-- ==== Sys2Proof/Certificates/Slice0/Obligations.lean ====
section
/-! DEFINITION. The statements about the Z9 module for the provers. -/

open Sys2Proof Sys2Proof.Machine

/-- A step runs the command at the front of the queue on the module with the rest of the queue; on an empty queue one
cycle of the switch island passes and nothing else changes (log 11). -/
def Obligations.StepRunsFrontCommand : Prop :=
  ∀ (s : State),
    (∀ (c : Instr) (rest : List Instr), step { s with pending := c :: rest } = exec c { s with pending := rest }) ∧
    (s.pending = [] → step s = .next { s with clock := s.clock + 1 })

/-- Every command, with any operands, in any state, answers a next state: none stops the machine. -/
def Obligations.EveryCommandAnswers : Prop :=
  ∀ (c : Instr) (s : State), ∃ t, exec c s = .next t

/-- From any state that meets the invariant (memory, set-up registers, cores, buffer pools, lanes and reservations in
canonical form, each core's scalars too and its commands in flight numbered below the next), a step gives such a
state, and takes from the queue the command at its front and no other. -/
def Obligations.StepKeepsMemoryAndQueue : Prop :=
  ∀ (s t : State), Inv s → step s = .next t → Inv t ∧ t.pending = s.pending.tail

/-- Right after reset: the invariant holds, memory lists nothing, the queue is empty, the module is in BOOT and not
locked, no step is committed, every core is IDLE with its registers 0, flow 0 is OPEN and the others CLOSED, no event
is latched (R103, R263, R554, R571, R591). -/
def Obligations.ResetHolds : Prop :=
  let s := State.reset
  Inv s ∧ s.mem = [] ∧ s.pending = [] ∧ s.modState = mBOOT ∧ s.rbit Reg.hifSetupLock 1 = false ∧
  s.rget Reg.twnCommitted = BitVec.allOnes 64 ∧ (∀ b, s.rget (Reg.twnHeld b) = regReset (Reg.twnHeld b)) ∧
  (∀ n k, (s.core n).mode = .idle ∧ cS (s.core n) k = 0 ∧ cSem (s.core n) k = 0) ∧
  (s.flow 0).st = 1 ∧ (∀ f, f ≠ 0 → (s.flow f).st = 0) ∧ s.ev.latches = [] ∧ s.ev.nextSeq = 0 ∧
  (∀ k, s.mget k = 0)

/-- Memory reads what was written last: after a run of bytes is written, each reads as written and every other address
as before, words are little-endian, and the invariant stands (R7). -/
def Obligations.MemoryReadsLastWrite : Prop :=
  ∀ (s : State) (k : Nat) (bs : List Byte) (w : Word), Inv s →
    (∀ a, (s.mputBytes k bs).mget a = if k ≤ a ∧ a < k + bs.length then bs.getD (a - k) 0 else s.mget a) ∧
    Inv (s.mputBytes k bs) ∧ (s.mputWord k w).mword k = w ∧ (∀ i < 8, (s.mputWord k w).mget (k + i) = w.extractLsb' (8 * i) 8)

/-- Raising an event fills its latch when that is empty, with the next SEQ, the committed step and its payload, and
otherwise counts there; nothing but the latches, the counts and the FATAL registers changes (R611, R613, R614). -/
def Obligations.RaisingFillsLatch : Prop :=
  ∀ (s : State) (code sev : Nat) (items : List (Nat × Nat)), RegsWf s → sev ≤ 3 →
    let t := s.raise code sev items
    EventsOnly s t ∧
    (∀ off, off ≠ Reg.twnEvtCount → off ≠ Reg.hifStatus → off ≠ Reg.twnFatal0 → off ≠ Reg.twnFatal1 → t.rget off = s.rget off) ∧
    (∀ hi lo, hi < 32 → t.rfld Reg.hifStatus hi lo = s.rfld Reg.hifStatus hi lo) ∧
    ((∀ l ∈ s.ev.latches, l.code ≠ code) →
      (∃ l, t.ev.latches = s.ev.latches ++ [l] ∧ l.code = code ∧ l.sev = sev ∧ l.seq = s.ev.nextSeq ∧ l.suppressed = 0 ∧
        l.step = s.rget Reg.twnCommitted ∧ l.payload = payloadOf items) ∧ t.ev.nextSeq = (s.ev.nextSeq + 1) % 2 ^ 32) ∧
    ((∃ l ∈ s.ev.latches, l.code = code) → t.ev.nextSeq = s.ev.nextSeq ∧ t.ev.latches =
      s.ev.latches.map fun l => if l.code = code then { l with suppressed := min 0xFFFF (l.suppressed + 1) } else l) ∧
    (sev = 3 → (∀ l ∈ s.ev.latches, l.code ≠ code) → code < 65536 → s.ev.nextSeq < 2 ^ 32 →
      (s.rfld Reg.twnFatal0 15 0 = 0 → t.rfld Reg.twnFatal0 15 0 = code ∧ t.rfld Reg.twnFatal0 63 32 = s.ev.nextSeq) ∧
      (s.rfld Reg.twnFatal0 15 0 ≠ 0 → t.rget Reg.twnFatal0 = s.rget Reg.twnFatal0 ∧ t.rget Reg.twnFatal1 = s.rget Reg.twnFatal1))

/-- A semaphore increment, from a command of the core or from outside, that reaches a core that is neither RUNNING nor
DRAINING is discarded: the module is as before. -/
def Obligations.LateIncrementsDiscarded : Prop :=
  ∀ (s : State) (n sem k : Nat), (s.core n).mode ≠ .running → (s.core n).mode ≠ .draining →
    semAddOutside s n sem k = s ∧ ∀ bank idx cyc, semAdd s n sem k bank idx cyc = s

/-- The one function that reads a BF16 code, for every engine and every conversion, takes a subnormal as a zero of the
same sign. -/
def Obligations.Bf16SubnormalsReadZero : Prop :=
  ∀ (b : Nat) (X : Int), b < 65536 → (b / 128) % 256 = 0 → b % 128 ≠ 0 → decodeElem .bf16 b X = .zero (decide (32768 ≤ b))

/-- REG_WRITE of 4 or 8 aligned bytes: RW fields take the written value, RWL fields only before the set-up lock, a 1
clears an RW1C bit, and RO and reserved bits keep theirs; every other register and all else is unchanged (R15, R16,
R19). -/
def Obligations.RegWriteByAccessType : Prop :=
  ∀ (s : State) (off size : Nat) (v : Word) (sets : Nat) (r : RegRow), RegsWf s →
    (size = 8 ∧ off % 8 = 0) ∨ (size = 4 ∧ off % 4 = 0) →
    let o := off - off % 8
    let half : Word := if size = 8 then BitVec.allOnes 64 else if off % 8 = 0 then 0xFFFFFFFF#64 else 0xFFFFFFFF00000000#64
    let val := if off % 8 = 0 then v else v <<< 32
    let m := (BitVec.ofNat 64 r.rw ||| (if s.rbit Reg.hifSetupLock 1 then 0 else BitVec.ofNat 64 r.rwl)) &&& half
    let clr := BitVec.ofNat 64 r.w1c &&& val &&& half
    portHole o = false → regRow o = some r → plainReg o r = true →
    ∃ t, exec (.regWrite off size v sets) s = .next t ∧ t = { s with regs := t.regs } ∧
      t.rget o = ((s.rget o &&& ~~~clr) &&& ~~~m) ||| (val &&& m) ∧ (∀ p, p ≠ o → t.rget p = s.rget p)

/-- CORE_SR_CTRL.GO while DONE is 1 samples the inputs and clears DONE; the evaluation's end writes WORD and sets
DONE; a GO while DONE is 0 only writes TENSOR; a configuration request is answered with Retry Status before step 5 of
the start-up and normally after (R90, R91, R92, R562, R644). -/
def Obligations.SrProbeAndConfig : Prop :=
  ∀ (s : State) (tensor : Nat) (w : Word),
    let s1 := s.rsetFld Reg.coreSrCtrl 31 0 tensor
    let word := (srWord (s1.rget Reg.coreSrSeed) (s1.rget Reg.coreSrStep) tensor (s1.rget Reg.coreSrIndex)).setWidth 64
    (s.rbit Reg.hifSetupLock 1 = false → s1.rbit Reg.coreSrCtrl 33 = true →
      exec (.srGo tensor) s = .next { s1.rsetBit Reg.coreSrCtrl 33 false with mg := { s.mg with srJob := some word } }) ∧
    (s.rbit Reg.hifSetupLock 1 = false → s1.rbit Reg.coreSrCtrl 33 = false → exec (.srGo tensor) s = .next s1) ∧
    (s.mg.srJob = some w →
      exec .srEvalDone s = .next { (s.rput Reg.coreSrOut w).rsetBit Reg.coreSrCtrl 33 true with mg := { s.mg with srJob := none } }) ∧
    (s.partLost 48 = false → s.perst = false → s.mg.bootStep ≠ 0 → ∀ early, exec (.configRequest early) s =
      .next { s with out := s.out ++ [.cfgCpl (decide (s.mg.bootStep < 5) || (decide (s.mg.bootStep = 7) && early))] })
...
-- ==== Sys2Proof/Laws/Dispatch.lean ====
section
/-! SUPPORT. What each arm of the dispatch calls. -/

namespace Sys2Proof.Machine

> _Task instructions_
Take the stretch of lines above from the one containing "t, exec (.regWrite" through the one containing "out := s.out" and repeat it exactly, adding no other line.

> _Your response_
    ∃ t, exec (.regWrite off size v sets) s = .next t ∧ t = { s with regs := t.regs } ∧
      t.rget o = ((s.rget o &&& ~~~clr) &&& ~~~m) ||| (val &&& m) ∧ (∀ p, p ≠ o → t.rget p = s.rget p)

/-- CORE_SR_CTRL.GO while DONE is 1 samples the inputs and clears DONE; the evaluation's end writes WORD and sets
DONE; a GO while DONE is 0 only writes TENSOR; a configuration request is answered with Retry Status before step 5 of
the start-up and normally after (R90, R91, R92, R562, R644). -/
def Obligations.SrProbeAndConfig : Prop :=
  ∀ (s : State) (tensor : Nat) (w : Word),
    let s1 := s.rsetFld Reg.coreSrCtrl 31 0 tensor
    let word := (srWord (s1.rget Reg.coreSrSeed) (s1.rget Reg.coreSrStep) tensor (s1.rget Reg.coreSrIndex)).setWidth 64
    (s.rbit Reg.hifSetupLock 1 = false → s1.rbit Reg.coreSrCtrl 33 = true →
      exec (.srGo tensor) s = .next { s1.rsetBit Reg.coreSrCtrl 33 false with mg := { s.mg with srJob := some word } }) ∧
    (s.rbit Reg.hifSetupLock 1 = false → s1.rbit Reg.coreSrCtrl 33 = false → exec (.srGo tensor) s = .next s1) ∧
    (s.mg.srJob = some w →
      exec .srEvalDone s = .next { (s.rput Reg.coreSrOut w).rsetBit Reg.coreSrCtrl 33 true with mg := { s.mg with srJob := none } }) ∧
    (s.partLost 48 = false → s.perst = false → s.mg.bootStep ≠ 0 → ∀ early, exec (.configRequest early) s =
      .next { s with out := s.out ++ [.cfgCpl (decide (s.mg.bootStep < 5) || (decide (s.mg.bootStep = 7) && early))] })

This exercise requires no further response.